* WHAT TO PRODUCE: Read through the data and report every line in which the word "pmapOk" occurs.

* MATERIALS PROVIDED:
Segment Open

-- ==== Sys2Proof/Machine/Cobalt.lean ====
section
/-! DEFINITION. The Cobalt algorithmic pattern generator (chapter 7): its memory, instructions, cycles, runs and fail log. -/

namespace Sys2Proof.Machine

/-! ### Memory (R162, R440) -/

def apgXor (t x : Nat) : Nat := apgBase t + 0x10000 + 0x400 * x
def apgTopo (t x : Nat) : Nat := apgBase t + 0x11000 + 0x200 * x
def apgInv (t x : Nat) : Nat := apgBase t + 0x11800 + 0x400 * x
def apgLog (t : Nat) : Nat := apgBase t + 0x12800

/-- Start of a part that APG_LOAD writes and the bytes of its unit (R249). -/
def apgPart (t x what : Nat) : Nat × Nat :=
  match what with
  | 0 => (apgBase t, 16)
  | 1 => (apgXor t x, 2)
  | 2 => (apgTopo t x, 4)
  | _ => (apgInv t x, 4)

/-- APG_LOAD (R162, R249): data: the bytes read at HADDR; failed: a read failed, by a time-out or not, and data ends where it did: the
whole units received are written (R309). [DESIGN CHOICE, log entry 10] -/
def execApgLoad (cmd : CmdRef) (data : List Byte) (failed : Option Bool) (s : State) : Res :=
  match s.ready? cmd opAPGLOAD with
  | none => done s
  | some c =>
    let p := apgPart (c.pf 0 2 0) (c.pf 0 9 8) (c.pf 0 17 16)
    let n := if failed.isNone then c.p 0x14 else min (c.p 0x14) (data.length / p.2)
    let bs := (List.range (n * p.2)).map fun i => data.getD i 0
    let s := { s with sram := memWrite sramReset s.sram (p.1 + c.p 0x10 * p.2) bs }
    let s := match failed with | some tmo => s.rdFail tmo | none => s
    done (s.endCmd cmd { status := scOK, partialDone := failed.isSome, result := n })

/-! ### Runs (R163, R171) -/

/-- The registers of context x of tile t. -/
def ctxB (t x : Nat) : Nat := tileBase t + 0x80 * x

/-- A pin role is one that a run accepts (R172). -/
def State.pmapOk (s : State) (t l : Nat) : Bool :=
  let b := tileBase t + 4 * l
  let sel := s.getF b APG_PMAP.SEL
  match s.getF b APG_PMAP.ROLE with
  | 0 => true
  | 1 => decide (sel ≤ 35)
  | 2 => decide (sel ≤ 31)
  | 3 => decide (sel ≤ 7)
  | 4 => decide (s.getF b APG_PMAP.FIXC ∈ [0, 1, 5, 6, 7])
  | _ => false

/-- The channels of the groups in a mask. -/
def State.groupsMem (s : State) (t mask : Nat) : List Nat := (bitsSet 32 mask).flatMap fun g => s.members t g

/-- The checks of APG_RUN, in order (R171, R185, R364). -/
def State.apgRunCheck (s : State) (k : Cmd) : Option Ending :=
  let t := k.pf 0 2 0
  let x := k.pf 0 9 8
  let mask := k.p 4
  let m := k.pf 8 1 0
  let b := ctxB t x
  let gs := bitsSet 32 mask
  let ms := s.groupsMem t mask
  let bad (d : Nat) : Option Ending := some { status := scINVALID, detail := d }
  let st (d : Nat) : Option Ending := some { status := scSTATE, detail := d }
  if gs.length = 0 ∨ 16 < gs.length ∨ gs.any fun g => decide (s.members t g = []) then bad (k.pBase + 4)
  else if ¬ (s.getF b APG_CTX_XLIM.XMIN ≤ s.getF b APG_CTX_XLIM.XMAX ∧ s.getF b APG_CTX_YLIM.YMIN ≤ s.getF b APG_CTX_YLIM.YMAX ∧
      s.getF b APG_CTX_SIDX.XPOS ≤ 28 ∧ s.getF b APG_CTX_SIDX.YPOS ≤ 28 ∧ s.getF b APG_CTX_SIDX.IPOS ≤ 28 ∧
      s.getF b APG_CTX_SIDX.TPOS ≤ 24 ∧ s.getF b APG_CTX_WIN.LO ≤ s.getF b APG_CTX_CTRL.START ∧
      s.getF b APG_CTX_CTRL.START ≤ s.getF b APG_CTX_WIN.HI) then bad 0xFF
  else if ms.any fun c => !s.pmapOk t (c % 128) then bad 0xFF
  else if (List.range 32).any fun ts => ms.any fun c => decide ((s.tsVals c ts).per ≠ (s.tsVals (ms.headD 0) ts).per) then bad 0xFF
  else if s.getF b APG_CTX_STATUS.STATE ≠ 0 then st 0x02
  else if (List.range 4).any fun y => decide (y ≠ x) && gs.any fun g => (s.getF (ctxB t y) APG_CTX_GRPS.GROUPS).testBit g then st 0x03
  else if s.anyBusy ms then st 0x02
  else if ms.any fun c => s.isSet (feB c) CHN_FE_STATUS.REMAPPED then st 0x07
  else if ms.any fun c => !s.isSet (feB c) CHN_TIM_STATUS.VLOCK then st 0x09
  else if m = 1 ∧ ¬ s.epochValid then st 0x05
  else if m = 1 ∧ s.epochLate t then st 0x0F
  else if ms.any s.faultHolds then st 0x02
  else none

/-- What waits for the fail log without the markers of groups p that no failing cycle of their group follows. -/
def flUnmarked (p : Nat → Bool) : List ((Nat × Nat) × FlRec) → List ((Nat × Nat) × FlRec)
  | [] => []
  | e :: es =>
    let l := flUnmarked p es
    match e.2 with
    | .mark g _ => if p g ∧ (l.all fun d => d.2.group != g) then l else e :: l
    | _ => e :: l

/-- The markers of the groups p names that wait behind the last failing cycle are pending no more (R178, R179). -/
def State.flUnmark (s : State) (t : Nat) (p : Nat → Bool) : State :=
  s.modTile t fun k => { k with flQueue := flUnmarked p k.flQueue }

Segment Closed

* WRITTEN REPLY:
def State.pmapOk (s : State) (t l : Nat) : Bool :=
  else if ms.any fun c => !s.pmapOk t (c % 128) then bad 0xFF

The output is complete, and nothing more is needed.